SUPPLIED DATA START

-- ==== Sys2Proof/Machine/Mwcas.lean ====
section
/-! DEFINITION. The multi-word compare-and-swap (06_atomics_and_mwcas.md R149 to R157). -/

namespace Sys2Proof.Machine

/-! The parameter block (R150, R151 steps 1 to 3). -/

/-- The entries of a block: address, expected and new values (R150). -/
def mwEntries (n : Nat) (bs : List Nat) : List (Nat × Nat × Nat) :=
  (List.range n).map fun i => (fieldAt bs (16 + 24 * i) 8, fieldAt bs (24 + 24 * i) 8, fieldAt bs (32 + 24 * i) 8)

def hasDup : List Nat → Bool
  | [] => false
  | x :: xs => xs.contains x || hasDup xs

/-- A defect of the block's header, or a block that crosses its page (R152). -/
def mwHeadBad (va n : Nat) (bs : List Nat) : Bool :=
  n < 1 || n > 8 || ((bs.take 16).drop 1).any (· != 0) || va % 4096 + 16 + 24 * n > 4096

/-- A defect of the block itself (R152). -/
def mwBad (va n : Nat) (bs : List Nat) (es : List (Nat × Nat × Nat)) : Bool :=
  mwHeadBad va n bs || es.any (fun e => e.1 % 8 != 0) || hasDup (es.map (·.1))

/-- n bytes of a block within a page, line by line, as a load of the context through its L1 (R151 step 1). -/
def State.blockBytes (s : State) (c pa leaf va n : Nat) : HubResult :=
  (linePieces pa n).foldl (fun r p => match r with
    | .ok bs s => match s.readPiece (some c) 0 (pa + p.1) leaf (va + p.1) p.2 with
      | .ok new s => .ok (bs ++ new) s
      | r => r
    | r => r) (.ok [] s)

/-- What the evaluation of an MWCAS comes to: a fault, a wait of its context or (none) of its read, or its entries, as (virtual
address, physical address, expected, new), with the sizes of their pages. -/
abbrev MwEval := FaultInfo ⊕ (Option Wait ⊕ (List (Nat × Nat × Nat × Nat) × List Nat))

/-- Step 1 of an MWCAS: its block is read as a load of the context, the header first and then as many entries as it names; the bytes, or
how the read ends (R151, R152). -/
def State.mwBlock (s : State) (c e x seq asid l va : Nat) : (MwEval ⊕ List Nat) × State :=
  let stop := fun (code cause : Nat) => (Sum.inl (Sum.inl (mkFault code cause (2 ^ l) va)) : MwEval ⊕ List Nat)
  let wait := fun (w : Option Wait) => (Sum.inl (Sum.inr (Sum.inl w)) : MwEval ⊕ List Nat)
  let read := fun (s : State) (pa leaf n : Nat) =>
    match (s.cell c).pendingWait asid n [va] with
    | some w => (wait (some w), s)
    | none =>
        if s.descriptionWaits c e x seq asid va pa leaf n then (wait none, s)
        else if inMmio pa then (.inr (s.mmioLoad pa n ((s.cell c).asid == 0)), s)
        else match s.blockBytes c pa leaf va n with
          | .wait => (wait none, s)
          | .fault code cause a => (.inl (.inl (mkFault code cause (2 ^ l) a)), s.countAt code (some c) (dieOf c) asid a)
          | .ok bs s => (.inr bs, s)
  match s.translateFor c asid .load va with
  | (.fault code cause, s) => (stop code cause, s)
  | (.busy, s) => (wait (some (.walk asid [va])), s)
  | (.mig _ _ leafPa v, s) => (wait (some (.migLeaf leafPa v asid [va] .load)), s)
  | (.ok pa leaf _, s) =>
      match read s pa leaf 16 with
      | (.inl r, s) => (.inl r, s)
      | (.inr bs, s) =>
          let n := fieldAt bs 0 1
          if mwHeadBad va n bs then (stop fMwcasParam 0, s) else read s pa leaf (16 + 24 * n)

/-- Steps 1 to 3 of an MWCAS: its block, at an address of a lane, is read and checked, and its entries are translated as writes (R151,
R152). -/
def State.mwEval (s : State) (c e x seq asid l va : Nat) : MwEval × State :=
  let stop := fun (code cause : Nat) => (Sum.inl (mkFault code cause (2 ^ l) va) : MwEval)
  if va % 16 != 0 then (stop fAlignment 0, s)
  else match s.mwBlock c e x seq asid l va with
  | (.inl r, s) => (r, s)
  | (.inr bs, s) =>
      let n := fieldAt bs 0 1
      let es := mwEntries n bs
      if mwBad va n bs es then (stop fMwcasParam 0, s)
      else match (s.cell c).pageWait asid (es.map (·.1)) with
        | some w => (.inr (.inl (some w)), s)
        | none =>
            let (rs, s) := es.foldl (fun (acc : List (Nat × Nat × Trans) × State) k =>
              let (r, s) := acc.2.translateFor c asid .mwcas k.1
              (acc.1 ++ [(l, k.1, r)], s)) ([], s)
            match failure (fun _ => 2 ^ l) rs, waitOf asid .mwcas rs with
            | some f, _ => (.inl f, s)
            | none, some w => (.inr (.inl (some w)), s)
            | none, none =>
                let parts := rs.map fun r => mkPart s r.1 r.2.1 8 r.2.2 [] 0
                if hasDup (parts.map (·.pa)) then (stop fMwcasParam 0, s)
                else (.inr (.inr ((es.zip parts).map fun k => (k.1.1, k.2.pa, k.1.2.1, k.1.2.2), parts.map (·.page))), s)

/-- MWCAS (R149 to R152): steps 1 to 3 are taken at the firing, and its context alone waits where its block may not be read yet; the
operation then runs by its lock phases. DESIGN CHOICE (log 27): the block is read in the firing, for a fault in steps 1 to 3 leaves the
instruction unfired (R157). -/
def execMwcas (t : Fin 64) (d : PDst) (a : Pair) (q : PredReg) (p : Profile) (s : State) : Out :=
  let prof := s.profile p.val
  let c := s.cur
  let asid := s.asidOf c.cell c.elem c.ctx
  .next (match s.wordLane a with
    | [] => s.endEmpty t prof
    | (l, va) :: _ => match s.mwEval c.cell c.elem c.ctx s.curCtx.seq asid l va with
      | (.inl f, s) => s.takeFault prof f
      | (.inr (.inl (some w)), s) => s.stay w
      | (.inr (.inl none), s) => s.stay (.walk asid [va])
      | (.inr (.inr (es, pages)), s) =>
          let (id, s) := s.newId
          let dst := match d with | .pair k => some (2 * k.val) | .discard => none
          let op : MwOp :=
            { id := id, fired := s.time, pages := pages, cell := c.cell, elem := c.elem, ctx := c.ctx, slot := c.slot,
              seq := s.curCtx.seq, dst := dst, pred := q.val, profile := prof, m0 := s.m0, asid := asid, block := va,
              entries := es, locked := [], phase := .waiting, elder := s.curCtx.mwcnt ≥ 4, start := 0, since := s.time,
              unacked := [] }
          let s := { s with mwops := s.mwops ++ [op] }
          let s := s.setCurCtx fun k =>
            { k with pendV := k.pendV ||| (match dst with | some r => regsMask r 2 | none => 0) }
          s.endFiring t 0)

/-- The operation is still to be performed: it is neither paused by a record nor committed. -/
def MwOp.active (m : MwOp) : Bool := m.phase != .paused && m.phase != .committed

SUPPLIED DATA END

▸ **WHAT NEEDS TO BE DONE**:
Look for the string "Option" in the entries above. Copy every line that has it.

▸ **EXERCISE ANSWER**:
abbrev MwEval := FaultInfo ⊕ (Option Wait ⊕ (List (Nat × Nat × Nat × Nat) × List Nat))
  let wait := fun (w : Option Wait) => (Sum.inl (Sum.inr (Sum.inl w)) : MwEval ⊕ List Nat)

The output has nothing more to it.